Re: SQL BEFORE puzzle
Date: Mon, 04 Aug 2008 20:14:42 GMT
Message-ID: <SqJlk.170$ZV1.2@trnddc07>
"kschendel" <schendel_at_kbcomputer.com> wrote in message news:7c285b9d-1781-4f33-8235-2f4781ccc99e_at_w7g2000hsa.googlegroups.com... On Aug 1, 7:47 am, "Walter Mitty" <wami..._at_verizon.net> wrote:
quote:
>
> I'm not speaking with authority here, but I'll offer a guess:
>
> What if a given event triggers more than one BEFORE trigger? Now, there's
> a
> problem if one of the triggers is allowed to do updates,
> and the other trigger is executed in the context of the same transaction,
> but later, the second trigger doesn't actually see the BEFORE state of the
> database.
But you have the same issue with AFTER triggers.
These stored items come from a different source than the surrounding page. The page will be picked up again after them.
def sdie : SDie where
  held := true
  state := .off
  temp := 0
  sampled := false
  coolSince := none
  fencedSince := 0
  retained := true
  keepWays := 8
  t1 := 0x5A
  t2 := 0x5F
  t3 := 0x64
  tcrit := 0x69
  fenceLimit := 25000000
  split := 32
  ceLimit := 4
  period := 24
  eccCnt := 0
  poisonCnt := 0
  thermCnt := 0
  scrubUnit := 0
  scrubPasses := 0
  addCnt := 0
  tables := ⟨[], [], []⟩
  committed := ⟨[], [], []⟩
  commitGen := 0
  tracker := []
  parity := []
  repairFails := []
  ueRows := []
  pcFenced := []
  windows := []
  cprEng := .none
  cprCmd := 0
  cprStep := 0
  cprElems := 0
  cprEvent := 0
  cprCopy := 0
  cprRoot := 0
  powerHold := 0

def port : Port where
  state := .off
  lanes := Vector.replicate 18 ⟨false, false, false, false⟩
  rtt := 0
  txLseq := 0
  rxLseq := 0
  nakSent := false
  retry := []
  retryCnt := 0
  stateSince := 0
  fencing := false
  neighbourDrain := false
  enabledByImage := true

def ldie : LDie where
  held := true
  ports := Vector.replicate 2 port
  router := .forwarding
  drainStart := 0
  serLimit := 0x10
  coord := ⟨0, 0, 0⟩
  member := 0
  proxy := false
  deflects := 0
  golden := 0
  drop := 0
  colCnt := 0
  wireBytes := 0
  leases := []
  streams := []
  inputs := []
  acksOut := []
  acksIn := []

def hdie : HDie where
  held := true
  linkUp := false
  inReset := true
  speed := 0
  width := 0
  flit := false
  hwinOffset := 0
  bar2Win := 0
  bar2Log2 := 41
  errCnt := 0
  msixEnable := false
  msixMask := List.range 130
  msixData := []
  pba := []
  cfgSpace := []
  port := unit
  bar4Waiting := []

def evc : Evc where
  pend := []
  cond := []
  mask := Vector.replicate 32 0xFFFFFFFF#32
  groupEn := 0
  routes := Vector.replicate 128 0
  insvc := Vector.replicate 6 none
  thresh := Vector.replicate 6 0x400#32
  scratch := Vector.replicate 96 0
  hostPort := 0
  spurious := 0
  badComplete := 0
  failovers := 0

def flt : Flt where
  ringBase := 0
  ringLog2 := 0x0A
  ringEn := false
  head := 0
  tail := 0
  lost := 0
  seq := 0
  recs := []
  fenceUnit := 0
  fenced := []
  grace := 0x3D090
  leaseCnt := 0
  leases := []
  nextLease := 0
  tallyBase := 0
  unread := 0
  nextSlot := 0
  slots := []

def cfg : Cfg where
  makerKeyOk := true
  inForce := imageBody
  serial := 0
  copies := #v[some (image, 1), none]
  activeCopy := 0
  staged := none
  stagedValid := false
  transferOpen := false
  pendingCold := false
  lastResult := 0
  fw := #v[⟨some ⟨[], 0, true⟩, true, true, 1⟩, ⟨none, false, false, 0⟩]
  fwSlot := 0
  bootCount := 0
  minSvn := 0
  moduleDigest := []
  makerDigest := []
  activating := none
  adopting := false

def reqState : ReqState where
  readLatch := []
  writeLatch := []
  tileSel := 0
  rknSel := 0
  recSel := 0
  routeLock := false
  authCtrl := 0
  sess := .none
  role := .none
  keySlot := 0
  chal := []
  chalLive := false
  tries := 0
  fails := 0
  lockUntil := 0
  sig := []

def power : Power where
  state := .standby
  phase := 0
  safeCause := 0
  degraded := false
  peak := 4000
  sustained := 3600
  sustLimit := 3600
  volt := 0
  curr := 0
  avg10 := 0
  avg1u := 0
  idleCfg := 0x640161A8#32
  good := 0
  orderFlt := 0
  conv := 0
  pPhases := Vector.replicate 3 0
  throttleCnt := 0
  startTick := Vector.replicate 6 0
  trip := 0x73
  alert := 0x64
  throttle := 0x5F
  emergencyAt := 0
  idleSince := 0
  busyAt := 0
  stepUpSince := 0
  opHold := Vector.replicate 2 0
  hotDies := []
  pwrEn := false
  resetN := true
  vref := true
  pwrGood := false
  thermtripN := true

def mem : MemSys := ⟨[], [], [], [], [], [], [], []⟩

end Reset

/-- The machine right after reset: the Reset column of every register (R11), the always-on rails good, STANDBY and
start phase 0 (R506, R512), every other die unpowered, flash as log 8 names it. -/
def State.reset : State where
  pending := []
  tick := 0
  pwr := Reset.power
  ctxs := Vector.replicate 64 Reset.ctx
  cdies := Vector.replicate 4 Reset.cdie
  sdies := Vector.replicate 12 Reset.sdie
  ldies := Vector.replicate 3 Reset.ldie
  hdies := Vector.replicate 2 Reset.hdie
  mem := Reset.mem
  blocks := []
  passes := []
  cpr := none
  cols := []
  far := []
  evc := Reset.evc
  flt := Reset.flt
  asy := ⟨4, true, 1, 25, 0, 0⟩
  cfg := Reset.cfg
  sec := ⟨0, false, false, [], [], 0, 0⟩
  req := Vector.replicate 7 Reset.reqState
  cores := #v[⟨.active, none, false, false⟩, ⟨.standby, none, false, false⟩]
  mgmt := ⟨none, 0, false, false, false, []⟩
  con := ⟨false, [], 0, 0, 0, 115200⟩
  jtag := ⟨.idcode⟩
  rsp := .none
  outs := []
  slowEnd := 0
  freeCtr := 0

end Sys2Proof.Machine
end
If an update fires
multiple
AFTER triggers, and some alter (other table) data and others read the
same,
the result is indeterminate if there's no way to somehow order the
trigger
firing. The answer with after triggers is to simply state that such
things
produce indeterminate results. I haven't been able to come up with an
equivalent scenario for BEFORE triggers that can't be dealt with
in the same way.
end quote.
I contend that the issue isn't the same with AFTER triggers, although I see the problem with indeterminate serialization that you raise.
What led me to question allowing some updates before a BEFORE trigger runs was not indeterminancy and serialization, but the fact that a BEFORE trigger can presumably rely on the data its looking at as being identical to what the data looked like before the event that set off the trigger. The second BEFORE trigger isn't seeing the BEFORE state anymore.
AFTER triggers expect to look at data that's been updated by the original action, and therefore might not be disrupted by running after another AFTER trigger.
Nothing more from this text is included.